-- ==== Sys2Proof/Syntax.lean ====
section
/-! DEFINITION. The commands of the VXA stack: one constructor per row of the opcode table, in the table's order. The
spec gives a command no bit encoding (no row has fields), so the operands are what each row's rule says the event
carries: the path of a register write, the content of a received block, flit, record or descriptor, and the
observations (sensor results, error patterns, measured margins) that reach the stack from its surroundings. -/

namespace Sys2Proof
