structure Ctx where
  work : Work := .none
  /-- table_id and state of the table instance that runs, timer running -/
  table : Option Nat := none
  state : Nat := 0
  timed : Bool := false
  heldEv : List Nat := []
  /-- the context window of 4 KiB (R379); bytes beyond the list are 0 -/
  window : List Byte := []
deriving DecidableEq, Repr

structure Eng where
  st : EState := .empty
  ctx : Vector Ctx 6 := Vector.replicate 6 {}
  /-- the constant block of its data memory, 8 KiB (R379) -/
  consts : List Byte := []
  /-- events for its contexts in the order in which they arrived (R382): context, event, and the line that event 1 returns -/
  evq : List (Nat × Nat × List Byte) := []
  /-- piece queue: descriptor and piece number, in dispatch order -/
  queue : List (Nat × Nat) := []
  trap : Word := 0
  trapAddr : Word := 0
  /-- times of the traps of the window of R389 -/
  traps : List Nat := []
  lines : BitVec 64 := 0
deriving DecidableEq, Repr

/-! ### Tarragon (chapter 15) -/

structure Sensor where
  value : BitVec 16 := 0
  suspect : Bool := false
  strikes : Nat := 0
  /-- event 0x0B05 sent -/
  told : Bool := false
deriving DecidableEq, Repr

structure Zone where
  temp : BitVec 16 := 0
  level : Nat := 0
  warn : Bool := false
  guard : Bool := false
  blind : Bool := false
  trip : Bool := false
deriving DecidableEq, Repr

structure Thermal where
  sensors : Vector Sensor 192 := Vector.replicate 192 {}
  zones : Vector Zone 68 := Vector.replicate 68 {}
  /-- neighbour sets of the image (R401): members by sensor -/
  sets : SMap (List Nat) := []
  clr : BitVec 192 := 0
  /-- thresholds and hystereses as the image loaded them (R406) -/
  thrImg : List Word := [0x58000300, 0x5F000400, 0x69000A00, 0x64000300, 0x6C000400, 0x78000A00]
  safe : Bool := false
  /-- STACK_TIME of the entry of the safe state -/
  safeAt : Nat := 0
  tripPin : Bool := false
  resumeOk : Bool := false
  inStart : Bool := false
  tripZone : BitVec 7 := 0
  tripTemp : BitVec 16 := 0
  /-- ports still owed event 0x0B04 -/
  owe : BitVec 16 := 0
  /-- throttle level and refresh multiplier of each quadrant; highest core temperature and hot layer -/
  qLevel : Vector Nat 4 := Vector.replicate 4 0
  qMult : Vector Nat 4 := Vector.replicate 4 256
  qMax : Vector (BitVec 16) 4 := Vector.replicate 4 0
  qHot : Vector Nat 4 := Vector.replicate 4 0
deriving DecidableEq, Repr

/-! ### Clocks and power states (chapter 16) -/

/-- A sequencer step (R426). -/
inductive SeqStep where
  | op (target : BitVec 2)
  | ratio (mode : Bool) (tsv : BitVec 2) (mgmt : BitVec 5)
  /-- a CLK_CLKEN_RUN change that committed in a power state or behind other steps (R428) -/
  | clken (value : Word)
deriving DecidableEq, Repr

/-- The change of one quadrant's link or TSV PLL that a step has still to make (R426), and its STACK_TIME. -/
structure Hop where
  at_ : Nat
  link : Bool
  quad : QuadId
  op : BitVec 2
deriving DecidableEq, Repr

▶ DESCRIPTION OF THE TASK: Would you please write out, exactly and with no other lines, the stretch of the listing above from the line containing "heldEv : List Nat := []" through the line containing "qLevel : Vector"?

▶ SOLUTION FOR THIS EXERCISE:
  heldEv : List Nat := []
  /-- the context window of 4 KiB (R379); bytes beyond the list are 0 -/
  window : List Byte := []
deriving DecidableEq, Repr

structure Eng where
  st : EState := .empty
  ctx : Vector Ctx 6 := Vector.replicate 6 {}
  /-- the constant block of its data memory, 8 KiB (R379) -/
  consts : List Byte := []
  /-- events for its contexts in the order in which they arrived (R382): context, event, and the line that event 1 returns -/
  evq : List (Nat × Nat × List Byte) := []
  /-- piece queue: descriptor and piece number, in dispatch order -/
  queue : List (Nat × Nat) := []
  trap : Word := 0
  trapAddr : Word := 0
  /-- times of the traps of the window of R389 -/
  traps : List Nat := []
  lines : BitVec 64 := 0
deriving DecidableEq, Repr

/-! ### Tarragon (chapter 15) -/

structure Sensor where
  value : BitVec 16 := 0
  suspect : Bool := false
  strikes : Nat := 0
  /-- event 0x0B05 sent -/
  told : Bool := false
deriving DecidableEq, Repr

structure Zone where
  temp : BitVec 16 := 0
  level : Nat := 0
  warn : Bool := false
  guard : Bool := false
  blind : Bool := false
  trip : Bool := false
deriving DecidableEq, Repr

structure Thermal where
  sensors : Vector Sensor 192 := Vector.replicate 192 {}
  zones : Vector Zone 68 := Vector.replicate 68 {}
  /-- neighbour sets of the image (R401): members by sensor -/
  sets : SMap (List Nat) := []
  clr : BitVec 192 := 0
  /-- thresholds and hystereses as the image loaded them (R406) -/
  thrImg : List Word := [0x58000300, 0x5F000400, 0x69000A00, 0x64000300, 0x6C000400, 0x78000A00]
  safe : Bool := false
  /-- STACK_TIME of the entry of the safe state -/
  safeAt : Nat := 0
  tripPin : Bool := false
  resumeOk : Bool := false
  inStart : Bool := false
  tripZone : BitVec 7 := 0
  tripTemp : BitVec 16 := 0
  /-- ports still owed event 0x0B04 -/
  owe : BitVec 16 := 0
  /-- throttle level and refresh multiplier of each quadrant; highest core temperature and hot layer -/
  qLevel : Vector Nat 4 := Vector.replicate 4 0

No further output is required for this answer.